Location: London, United Kingdom

The LDA Conservatory Acting Program is for Study Abroad students who wish to train in London, UK for one semester as actors. The training is based on the curriculum and practices of the great British Classical training academies. Many of the faculty teach in the best of these schools and are working professionals.

What You’ll Learn

The actors’ mind, body and spirit is their instrument and must be kept in tune. LDA provides classes in Acting (Contemporary and Classical), Physical Theatre, Voice, Speech/Dialects, Period Dance, Alexander Technique, Stage Combat and Movement. Academic classes include Theatre History, Literature and Dramatic Criticism, Space/Place/Time based on regular theatre visits and site visits in and out of London.

What You’ll Achieve

Graduates have gone on to train at some of America’s and Britain’s foremost actor training programs and are pursuing careers both in the theatre and allied professions.

The skills you learn as an actor are useful tools in any walk of life. You will develop your physical and vocal potential, your communication, analytical and ensemble building skills. A good training should last a lifetime, feeding the imagination and your understanding of human psychology.


  • Increase your knowledge of poetry, literature, and drama. Research in art, music, and dance.
  • Increase your critical skills. Question habits and assumptions. Take artistic risks in a safe environment.

Facebook: fordham.lda
Skype: LDA.Fordham

Program Details

LDA Rocks


LDA Student


Fordham’s London Centre is located in the Borough of Camden in Central London, in a neighborhood called Clerkenwell.

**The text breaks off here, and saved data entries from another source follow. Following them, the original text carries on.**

theorem flagsWrite (f : Flags) {s : State} (hp : P s) : P (s.setFlags f) :=
  hk.core s.a s.x s.y s.sp s.pc f s.stepCycles hp

theorem pcWrite (pc : Word) {s : State} (hp : P s) : P (s.setPc pc) :=
  hk.core s.a s.x s.y s.sp pc s.flags s.stepCycles hp

theorem spWrite (sp : Byte) {s : State} (hp : P s) : P (s.setSp sp) :=
  hk.core s.a s.x s.y sp s.pc s.flags s.stepCycles hp

theorem cyclesWrite (k : Nat) {s : State} (hp : P s) : P (s.setStepCycles k) :=
  hk.core s.a s.x s.y s.sp s.pc s.flags k hp

theorem operandWrite (pc0 : Word) (o : Operand) (v : Byte) {s : State} (hp : P s) : Leaves P id (writeOperand pc0 o v s) := by
  cases o with
  | ram ea => exact leaves_bind (hk.writes ea v hp) fun _ hp => hk.cyclesWrite _ hp
  | reg r => exact hk.regWrite r v hp
  | const k => exact hp
  | nil => exact hp

/-- What reads its operand and then changes the core's registers. -/
theorem reading {op : Operation} (f : Byte → State → State) (hf : ∀ v {s}, P s → P (f v s))
    (h : ∀ pc0 m s, op pc0 m s = (readOperand pc0 m.opnd s >>= fun r => .ok (f r.1 r.2))) : hk.Operations op := by
  intro pc0 m s hp
  rw [h]
  exact leaves_bind (hk.operandRead pc0 m.opnd hp) fun r hp => hf r.1 hp

theorem load (r : Reg) : hk.Operations (loadRegister r) :=
  hk.reading (fun v s => (writeReg r v s).setFlags (setNZ v s.flags)) (fun v _ hp => hk.flagsWrite _ (hk.regWrite r v hp))
    fun _ _ _ => rfl

theorem accumulated (f : Byte → Byte → Flags → Byte × Flags) : hk.Operations (accumulate f) :=
  hk.reading (fun v s => (s.setA (f s.a v s.flags).1).setFlags (f s.a v s.flags).2)
    (fun _ _ hp => hk.flagsWrite _ (hk.regWrite .a _ hp)) fun _ _ _ => rfl

theorem logical (f : Byte → Byte → Byte) : hk.Operations (logic f) := hk.accumulated _

theorem tested (f : Byte → State → Flags) : hk.Operations (testOperand f) :=
  hk.reading (fun v s => s.setFlags (f v s)) (fun _ _ hp => hk.flagsWrite _ hp) fun _ _ _ => rfl

theorem store (v : State → Byte) : hk.Operations fun pc0 m s => writeOperand pc0 m.opnd (v s) s :=
  fun pc0 m _ hp => hk.operandWrite pc0 m.opnd _ hp

omit hk in
theorem rmwChecked (o : Operand) {s : State} (hp : P s) : Leaves P (fun _ => s) (checkRmw o s) := by
  cases o with
  | ram ea =>
    simp only [checkRmw]
    split <;> exact hp
  | reg r => exact hp
  | const k => exact hp
  | nil => exact hp

theorem modified (f : Byte → Flags → Byte × Flags) : hk.Operations (readModifyWrite f) := fun pc0 m _ hp =>
  leaves_bind (rmwChecked m.opnd hp) fun _ hp => leaves_bind (hk.operandRead pc0 m.opnd hp) fun _ hp =>
    leaves_bind (hk.operandWrite pc0 m.opnd _ (hk.flagsWrite _ hp)) fun _ hp => hk.flagsWrite _ hp

/-- What only changes the core's registers. -/
theorem pureOp {op : Operation} (f : Word → Addressed → State → State) (hf : ∀ pc0 m {s}, P s → P (f pc0 m s))
    (h : ∀ pc0 m s, op pc0 m s = .ok (f pc0 m s)) : hk.Operations op := by
  intro pc0 m s hp
  rw [h]
  exact hf _ _ hp

theorem transfer (r : Reg) (v : State → Byte) : hk.Operations (transferTo r v) :=
  hk.pureOp (fun _ _ s => (writeReg r (v s) s).setFlags (setNZ (v s) s.flags))
    (fun _ _ _ hp => hk.flagsWrite _ (hk.regWrite r _ hp)) fun _ _ _ => rfl

theorem stepped (r : Reg) (by_ : Byte) : hk.Operations (stepRegister r by_) :=
  hk.pureOp (fun _ _ s => (writeReg r (readReg r s + by_) s).setFlags (setNZ (readReg r s + by_) s.flags))
    (fun _ _ _ hp => hk.flagsWrite _ (hk.regWrite r _ hp)) fun _ _ _ => rfl

theorem flagged (f : Flags → Flags) : hk.Operations (changeFlags f) :=
  hk.pureOp (fun _ _ s => s.setFlags (f s.flags)) (fun _ _ _ hp => hk.flagsWrite _ hp) fun _ _ _ => rfl

theorem txs : hk.Operations opTxs := hk.pureOp (fun _ _ s => s.setSp s.x) (fun _ _ _ hp => hk.spWrite _ hp) fun _ _ _ => rfl

theorem nop : hk.Operations opNop := hk.pureOp (fun _ _ s => s) (fun _ _ _ hp => hp) fun _ _ _ => rfl

theorem pushed (v : Byte) {s : State} (hp : P s) : Leaves P id (push v s) :=
  leaves_bind (hk.writes _ v hp) fun _ hp => hk.spWrite _ hp

theorem pushed16 (v : Word) {s : State} (hp : P s) : Leaves P id (push16 v s) :=
  leaves_bind (hk.pushed _ hp) fun _ hp => hk.pushed _ hp

theorem pulled {s : State} (hp : P s) : Leaves P Prod.snd (pull s) := hk.reads _ (hk.spWrite _ hp)

theorem pulled16 {s : State} (hp : P s) : Leaves P Prod.snd (pull16 s) :=
  leaves_bind (hk.pulled hp) fun _ hp => leaves_bind (hk.pulled hp) fun _ hp => hp

theorem pha : hk.Operations opPha := fun _ _ _ hp => hk.pushed _ hp

theorem php : hk.Operations opPhp := fun _ _ _ hp => hk.pushed _ hp

theorem pla : hk.Operations opPla := fun _ _ _ hp =>
  leaves_bind (hk.pulled hp) fun _ hp => hk.flagsWrite _ (hk.regWrite .a _ hp)

theorem plp : hk.Operations opPlp := fun _ _ _ hp => leaves_bind (hk.pulled hp) fun _ hp => hk.flagsWrite _ hp

theorem rts : hk.Operations opRts := fun _ _ _ hp => leaves_bind (hk.pulled16 hp) fun _ hp => hk.pcWrite _ hp

theorem rti : hk.Operations opRti := fun _ _ _ hp =>
  leaves_bind (hk.pulled hp) fun _ hp => leaves_bind (hk.pulled16 (hk.flagsWrite _ hp)) fun _ hp => hk.pcWrite _ hp

theorem jumped (vec : Word) {s : State} (hp : P s) : Leaves P id (jumpThrough vec s) :=
  leaves_bind (hk.reads _ hp) fun _ hp => leaves_bind (hk.reads _ hp) fun _ hp => hk.pcWrite _ hp

theorem exception (returnPc : Word) (status : Byte) (vec : Word) {s : State} (hp : P s) :
    Leaves P id (takeException returnPc status vec s) :=
  leaves_bind (hk.pushed16 _ hp) fun _ hp => leaves_bind (hk.pushed _ hp) fun _ hp => hk.jumped _ (hk.flagsWrite _ hp)

theorem brk : hk.Operations opBrk := fun _ _ _ hp => hk.exception _ _ _ hp

/-- An interrupt entry keeps P. -/
theorem entry (vec : Word) {s : State} (hp : P s) : Leaves P id (interruptEntry vec s) :=
  hk.exception _ _ _ (hk.cyclesWrite 7 hp)

theorem target {f : Word → State → Result State} (hf : ∀ ea {s}, P s → Leaves P id (f ea s)) :
    hk.Operations (withTarget f) := by
  intro pc0 m s hp
  simp only [withTarget]
  split
  · exact hf _ hp
  · exact hp

theorem jmp : hk.Operations opJmp := hk.target fun ea _ hp => hk.pcWrite ea hp

theorem jsr : hk.Operations opJsr := fun pc0 m s hp =>
  hk.target (f := fun ea s => do .ok ((← push16 (pc0 + 2) s).setPc ea))
    (fun ea _ hp => leaves_bind (hk.pushed16 _ hp) fun _ hp => hk.pcWrite ea hp) pc0 m s hp

theorem branched (cond : State → Bool) : hk.Operations (branch cond) := by
  intro pc0 m s hp
  simp only [branch]
  split
  · exact hk.target (f := fun ea s => .ok ((addCycles (if m.cross then 2 else 1) s).setPc ea))
      (fun ea _ hp => hk.pcWrite ea (hk.cyclesWrite _ hp)) _ _ _ hp
  · exact hp

theorem lda : hk.Operations opLda := hk.load _
theorem ldx : hk.Operations opLdx := hk.load _
theorem ldy : hk.Operations opLdy := hk.load _
theorem sta : hk.Operations opSta := hk.store _
theorem stx : hk.Operations opStx := hk.store _
theorem sty : hk.Operations opSty := hk.store _
theorem tax : hk.Operations opTax := hk.transfer _ _
theorem tay : hk.Operations opTay := hk.transfer _ _
theorem txa : hk.Operations opTxa := hk.transfer _ _
theorem tya : hk.Operations opTya := hk.transfer _ _
theorem tsx : hk.Operations opTsx := hk.transfer _ _
theorem adc : hk.Operations opAdc := hk.accumulated _
theorem sbc : hk.Operations opSbc := hk.accumulated _
theorem and : hk.Operations opAnd := hk.logical _
theorem ora : hk.Operations opOra := hk.logical _
theorem eor : hk.Operations opEor := hk.logical _
theorem bit : hk.Operations opBit := hk.tested _
theorem cmp : hk.Operations opCmp := hk.tested _
theorem cpx : hk.Operations opCpx := hk.tested _
theorem cpy : hk.Operations opCpy := hk.tested _
theorem inc : hk.Operations opInc := hk.modified _
theorem dec : hk.Operations opDec := hk.modified _
theorem inx : hk.Operations opInx := hk.stepped _ _
theorem iny : hk.Operations opIny := hk.stepped _ _
theorem dex : hk.Operations opDex := hk.stepped _ _
theorem dey : hk.Operations opDey := hk.stepped _ _
theorem asl : hk.Operations opAsl := hk.modified _
theorem lsr : hk.Operations opLsr := hk.modified _
theorem rol : hk.Operations opRol := hk.modified _
theorem ror : hk.Operations opRor := hk.modified _
theorem bcc : hk.Operations opBcc := hk.branched _
theorem bcs : hk.Operations opBcs := hk.branched _
theorem beq : hk.Operations opBeq := hk.branched _
theorem bmi : hk.Operations opBmi := hk.branched _
theorem bne : hk.Operations opBne := hk.branched _
theorem bpl : hk.Operations opBpl := hk.branched _
theorem bvc : hk.Operations opBvc := hk.branched _
theorem bvs : hk.Operations opBvs := hk.branched _
theorem clc : hk.Operations opClc := hk.flagged _
theorem sec : hk.Operations opSec := hk.flagged _
theorem cli : hk.Operations opCli := hk.flagged _
theorem sei : hk.Operations opSei := hk.flagged _
theorem cld : hk.Operations opCld := hk.flagged _
theorem sed : hk.Operations opSed := hk.flagged _
theorem clv : hk.Operations opClv := hk.flagged _

theorem run {base : Nat} {marked : Bool} {n : Nat} {mode : Mode} {op : Operation} {s : State} (hm : hk.Modes mode)
    (ho : hk.Operations op) (hp : P s) : After P (runInstr base marked n mode op s) := by
  refine after_toOutcome (leaves_bind (hm _ (hk.cyclesWrite base (hk.pcWrite _ hp))) fun r hp => ho _ _ _ ?_)
  split
  · exact hk.cyclesWrite _ hp
  · exact hp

The United Kingdom—England, Scotland, Wales, and Northern Ireland—is a diverse place full of contrasts, featuring a wide range of landscapes and cultures. London, the largest city in Europe, is a bustling cosmopolitan center of astonishing variety and interest that a visitor could explore for months without turning over every stone. The other regions of the U.K. are fascinating for their own reasons, each with a unique personality and history.

While based at Fordham’s London Centre, students may choose to venture from Cornwall in the far west to the Highlands and Islands of Scotland in the north. Cities such as Edinburgh, York, Durham, Chester, and Canterbury are reachable by an excellent rail network, as are areas of great natural beauty, such as the Lake District, the New Forest, and North Wales. And it’s only a quick trip to the Republic of Ireland or France, Spain, and Italy in continental Europe.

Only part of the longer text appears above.